His own athleticism was first spotted by Ajax when he was 11, although it was not a straightforward process. "They used to have selection days for all the local kids and I went to these trials three times and got turned down every time," he recalls. "On the third time I was so upset because I thought I was not good enough. I was eight years old and I had the feeling, 'That's it, I don't want to play for Ajax any more!' But I kept doing well at my amateur club and, in the end, Ajax came to me."
No community on the planet, per capita, produces more top footballers than Surinam. In their day, Ruud Gullit, Frank Rijkaard, Clarence Seedorf, Edgar Davids and Patrick Kluivert - all of Surinamese heritage - could all fit in a world XI. Babel is seen as the latest in a long distinguished line. He made his debut for Ajax shortly after his 17th birthday and, at 18, became Holland's youngest international goalscorer since the 1930s.
He cost Liverpool £11.5m and, in his first season, won their young player of the season award. Yet there are glimpses of frustration. Babel made 20 of his 48 appearances last season from the bench and, since the start of this one, has found himself on the edges even more. Of his 14 appearances, 10 have been as a substitute, making it difficult for him to fulfil the great Marco van Basten's prophecy that he could be "the next Thierry Henry".
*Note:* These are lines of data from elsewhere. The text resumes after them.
-- ==== Sys2Proof/Machine/Next.lean ====
section
/-! DEFINITION. Which move the machine makes next (log entry 4), and the load of a program (log entry 1). -/

namespace Sys2Proof.Machine

/-- TIME of package p has reached a time (R76). -/
def State.reached (s : State) (p : Nat) (t : Word) : Bool := decide (dist (t.setWidth 48) (s.time p) ≤ 0)

/-- The live count of the strand whose image a message holds, when it has been asked for, has reached its record (R48, R419). -/
def State.startCounted (s : State) (m : Msg) : Bool :=
  !m.placed || !s.countOwed (pkgOf m.src) (slugOf (BitVec.ofNat 512 (leNat m.bytes))).program

/-- The answer in a message may land: every element has answered; the image of a SPAWN has its queue resident and room in the flow
window (R251); a wait for a level has its answer, and the die has applied what went before it (R255, R110); the token of a publish or of a
declaration has the acknowledgement of every TLB (R370). -/
def State.landReady (s : State) (m : Msg) : Bool :=
  m.complete &&
  (match m.dest with
    | .spawn =>
      let q := m.job.toNat * 65536 + (slugOf (BitVec.ofNat 512 (leNat m.bytes))).squeue.toNat
      !s.live m || m.drop || !(s.queue q).valid ||
        (if (s.queue q).resident then !s.flowFull m.src q else !s.agenda.contains (.queueMissService q)) && s.startCounted m
    | .cstart .. => !s.live m || m.drop || s.startCounted m
    | _ => true) &&
  (match m.kind with
    | .lvlwait _ => m.ans != [] && s.covers (dieOf m.src) m.seen
    | .publish b =>
      (match s.shadowAt (pkgOf m.src) m.job b with | some x => s.allAcked (pkgOf m.src) m.job.toNat b x.len | none => true)
    | .shadow b n => s.allAcked (pkgOf m.src) m.job.toNat b n
    | _ => true)

/-- A push may reach its queue's home: no push of its context to the queue is before it, what it releases has been applied, and so has the
wait of every release at system scope before it been made (R58, R117, R110, R124). -/
def State.pushReady (s : State) (m : Msg) (q : Nat) : Bool :=
  m.host || (s.fenceBefore m.src m.sc m.id && s.sysReleased m.src m.id &&
    ((s.queue q).homePkg != pkgOf m.src || s.covers (s.queue q).die m.seen) &&
    !s.net.any (fun n => decide (n.id < m.id) && n.src == m.src && (match n.kind with | .push k _ => k == q | _ => false) &&
      s.agenda.contains (.queuePushAtHome n.id)))

/-- Every write that the context of a message had read, and what those came after, is applied at its home; its own stores not yet
applied stand aside (R109, R124). -/
def State.seenApplied (s : State) (m : Msg) : Bool :=
  !s.net.any (fun e => e.src != m.src && pkgOf e.src == pkgOf m.src && e.num != 0 && decide (e.num ≤ m.seen.get (dieNo e.src)) &&
    !e.insideDone)

/-- A publish or a withdrawal in a message may be made: it comes after the writes that its context's reads came after
(R109, R110), no engine operation issued before it writes the buffer's shadow any more, no publish of the buffer is before it, and no read
of the buffer is under way (R104, R105, R121, R226). -/
def State.publishReady (s : State) (m : Msg) (base : Nat) : Bool :=
  s.fenceBefore m.src m.sc m.id && s.seenApplied m &&
  !s.net.any (fun e => decide (e.id < m.id) && e.kind.publishes == some base && pkgOf e.src == pkgOf m.src && e.job == m.job && e.ans == []) &&
  (match s.shadowAt (pkgOf m.src) m.job base with
    | none => true
    | some b => !s.feedersInto m.id b && !s.repartsInto m.id b && !s.readUnderWay b)

/-- A wake in a message may be carried out: it comes after what every release at system scope before it has made visible, and after the
writes that its context's reads came after (R109, R124, R235). -/
def State.wakeReady (s : State) (m : Msg) : Bool := s.sysReleased m.src m.id && s.seenApplied m

/-- The deposit in a message may arrive: the target's die has applied what went before it (R118). -/
def State.depositReady (s : State) (m : Msg) (t : Nat) : Bool :=
  if pkgOf t = pkgOf m.src then s.covers (dieOf t) m.seen else true

/-- The gang deadline of a forme: 10,000 ns before its tick, by the TIME of its lowest-ranked package (R74). -/
def State.deadlineNear (s : State) (f : Nat) : Bool :=
  match (s.forme f).gang with
  | some t => s.reached (leastOf (s.forme f).packages) (t - 10000#64)
  | none => true

/-- The gang tick of a forme has come on package p (R74). -/
def State.tickCome (s : State) (f p : Nat) : Bool :=
  match (s.forme f).gang with | some t => s.reached p t | none => true

/-- The first trace of a die may begin (R382). -/
def State.traceReady (s : State) (d : Nat) : Bool :=
  match (s.die d).traces with
  | t :: _ => t.continuous || s.reached (d / 8) (BitVec.ofNat 64 (recNat t.rcd 8 8))
  | [] => true

/-- The running trace of a die has recorded its last cycle (R382). -/
def State.traceOver (s : State) (d : Nat) : Bool :=
  match (s.die d).traces with
  | t :: _ => !t.running || !t.covers (s.pkg (d / 8)).cycle
  | [] => true

/-- The deadline of a waiter has passed, or it no longer waits (R234). -/
def State.deadlinePast (s : State) (p id : Nat) : Bool :=
  match (s.pkg p).waiters.find? (fun w => w.msg == id) with
  | some w => s.reached p w.deadline
  | none => true

/-- The message of a number, when it is under way, passes a test. -/
def State.msgReady (s : State) (id : Nat) (f : Msg → Bool) : Bool :=
  match s.message id with | some m => f m | none => true

/-- A walk is among the 64 that the die's walker runs at once (R368). -/
def State.walkRuns (s : State) (d space gran : Nat) : Bool :=
  ((s.die d).walks.take 64).any (fun w => w.space == space && w.gran == gran) || !(s.die d).walking space gran

/-- A command or order of the candidacy (r, n) that is due may reach package p: it follows that leader, or has heard a better candidacy and
will discard it (R349, R350). -/
def State.followsOr (s : State) (p : Nat) (r n : Word) : Bool :=
  let l := (s.pkg p).lead
  l.leader == some (r, n) || beats l.best (r, n)

/-- Whether a due event may happen now. -/
def State.enabled (s : State) (e : Instr) : Bool :=
  match e with
  | .memoryRequestAtHome id => s.msgReady id s.mayPerform
  | .bankAluOperation id => s.msgReady id s.mayPerform
  | .loadValueLands id => s.msgReady id s.landReady
  | .depositArrival id => s.msgReady id (fun m => match m.kind with | .deposit _ t _ _ => s.depositReady m t | _ => true)
  | .queuePushAtHome id => s.msgReady id (fun m => match m.kind with | .push q _ => s.pushReady m q | _ => true)
  | .waitTableEnter id => s.msgReady id s.mayPerform
  | .waitTableWake id => s.msgReady id s.wakeReady
  | .publishExchange id => s.msgReady id (fun m => match m.kind with | .publish b => s.publishReady m b | _ => true)
  | .shadowWithdrawal id => s.msgReady id (fun m => match m.kind with | .shadow b _ => s.publishReady m b | _ => true)
  | .pageWalkComplete d sp gr => s.walkRuns d sp gr
  | .queueMissService q => s.canBringIn q
  | .dispatchStep g => s.dispatchable g
  | .forcedSave c => (s.ctx c).cond != .pooled || s.mayEndSave c
  | .feedCopyEnd g i => s.copyReady g i
  | .feedqEntry g i => s.entryReady g i
  | .platenOpStart k => s.platenMayStart k
  | .platenOpEnd k => s.platenMayEnd k
  | .repartRanksGathered h => s.gatherReady h
  | .repartMovement h => s.gatherReady h
  | .waitDeadlineExpiry p id => s.deadlinePast p id
  | .gangReadyDeadline f => s.deadlineNear f
  | .gangStartTick f p => s.tickCome f p
  | .traceStart d => s.traceReady d
  | .traceEnd d => s.traceOver d
  | .coreDumpAtT p => (match (s.pkg p).dump with | some (t, _, _) => s.reached p t | none => true)
  | .linkPacketArrival p _ k => k.dest == p || (s.onward p k).isSome
  | .leaderCommand p r n _ _ => s.followsOr p r n
  | .formeLoadOrder p o _ _ => s.followsOr p o.round o.serial
  | .keyRevoke p r => s.regionValid p r || !s.regionHeld p r
  | .groupDeregister p h => s.groupIdle p h.toNat
  | .pagerMap p sp gr ws => !s.fillPending p sp gr && s.mayUse (s.writeEntries sp gr p ws) p sp gr
  | .storageWrite p job r => s.writeReady p job r
  | .nvmeCompletion p i st data => s.completionReady p i st data
  | .editionLoad p job r b => s.editionReady p job r b
  | .shardFetchDone p desc i _ data => s.fetchReady p desc i data
  | .shardTransformDone p desc i _ => s.transformReady p desc i
  | .editionFlip p desc _ => s.flipReady p desc
  | .editionOldSlotCheck p desc => s.checkReady p desc
  | _ => true

/-- The due events that may happen now, with their places in the agenda. -/
def enabledFrom (s : State) : Nat → List Instr → List (Nat × Instr)
  | _, [] => []
  | n, e :: r => if s.enabled e then (n, e) :: enabledFrom s (n + 1) r else enabledFrom s (n + 1) r

/-- A choice among n moves: the head of the schedule, or the first (log entry 4). -/
def State.choice (s : State) (n : Nat) : Nat × State :=
  match s.sched with
  | [] => (0, s)
  | k :: r => (k % n, { s with sched := r })

/-- Nothing can move: a cycle passes on every package (R14, R407). -/
def State.idle (s : State) : State :=
  (0 :: (s.pkgs.map (·.1)).filter (· ≠ 0)).foldl (fun s p => s.advance p ((s.pkg p).cycle + 1)) s

noncomputable section

/-- The machine's next move: a due event that may happen, the first event from outside, or the slot of a context; the schedule
chooses, by default in that order. -/
def State.nextMove (s : State) : Move :=
  let evs := enabledFrom s 0 s.agenda
  let inb := s.inbox.take 1
  let cs := s.candidates
  let n := evs.length + inb.length + cs.length
  if n = 0 then .done s.idle
  else
    let (k, s) := s.choice n
    match evs[k]? with
    | some (j, e) => .run e { s with agenda := s.agenda.eraseIdx j }
    | none =>
      match inb[k - evs.length]? with
      | some e => .run e { s with inbox := s.inbox.drop 1 }
      | none =>
        match cs[k - evs.length - inb.length]? with
        | some c => s.slot c
        | none => .done s.idle

end

/-! ## The load of a program (log entry 1) -/

/-- The package physical address at which withFetchWord puts an instruction when no page maps the PC: the first of HBM4. -/
def loadPage : Nat := 0x10000

/-- The instruction's bytes stored where the machine fetches next, the keeper of core 0 started there by the firmware, and a
readable page for it in the TLB (R152, R357, R365). -/
def State.loadWord (s : State) (bs : List Byte) : State :=
  let c := 0
  let leaf : Word := 0xE000000000000000#64 ||| BitVec.ofNat 64 loadPage
  let e : TlbEntry := { space := (s.ctx c).job.toNat, base := (s.ctx c).pc.toNat / 65536 * 65536, size := 65536, leaf := leaf }
  let s := s.updGal (galOf c) (fun g => { g with tlb := e :: g.tlb })
  let s := s.updCore (coreOf c) (fun k => { k with stopped := false })
  let s := s.setCtx c (s.ctx c)
  { s with mem := Memory.writes s.mem (loadPage + (s.ctx c).pc.toNat % 65536) bs }

end Sys2Proof.Machine
end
"I'm satisfied with my level of performance but the situation is clear - that I'm not going to be one of the regular 11 starters," says Babel. "It's difficult. I do get frustrated. I can tell myself that I'm still only 21 and at the start of my career. But it is making it hard for me because, as time goes on, they keep telling me that I'm young and that my time will come. Well, OK, but I'm not a player who wants to wait. I want to be involved now rather than in three or four years' time."
While Rafael Benítez has used Robbie Keane to partner Fernando Torres, Babel has mostly been employed on the wing. His pace could trouble any full-back, but Babel is a reluctant wide man. "I have always said that I want to play as a striker," he says. "Of course, it would not help me improve if I wasn't able to play, or train, in another position a couple of times. But all the time? I used to play as a striker in Holland. I grew up as a striker. That's the position I want to play.
"But I'm working on it. I look at myself before I blame others. I'm going to do something about it. It's not something I'm scared about." As the children at Respect 4 All know, Babel likes a central role.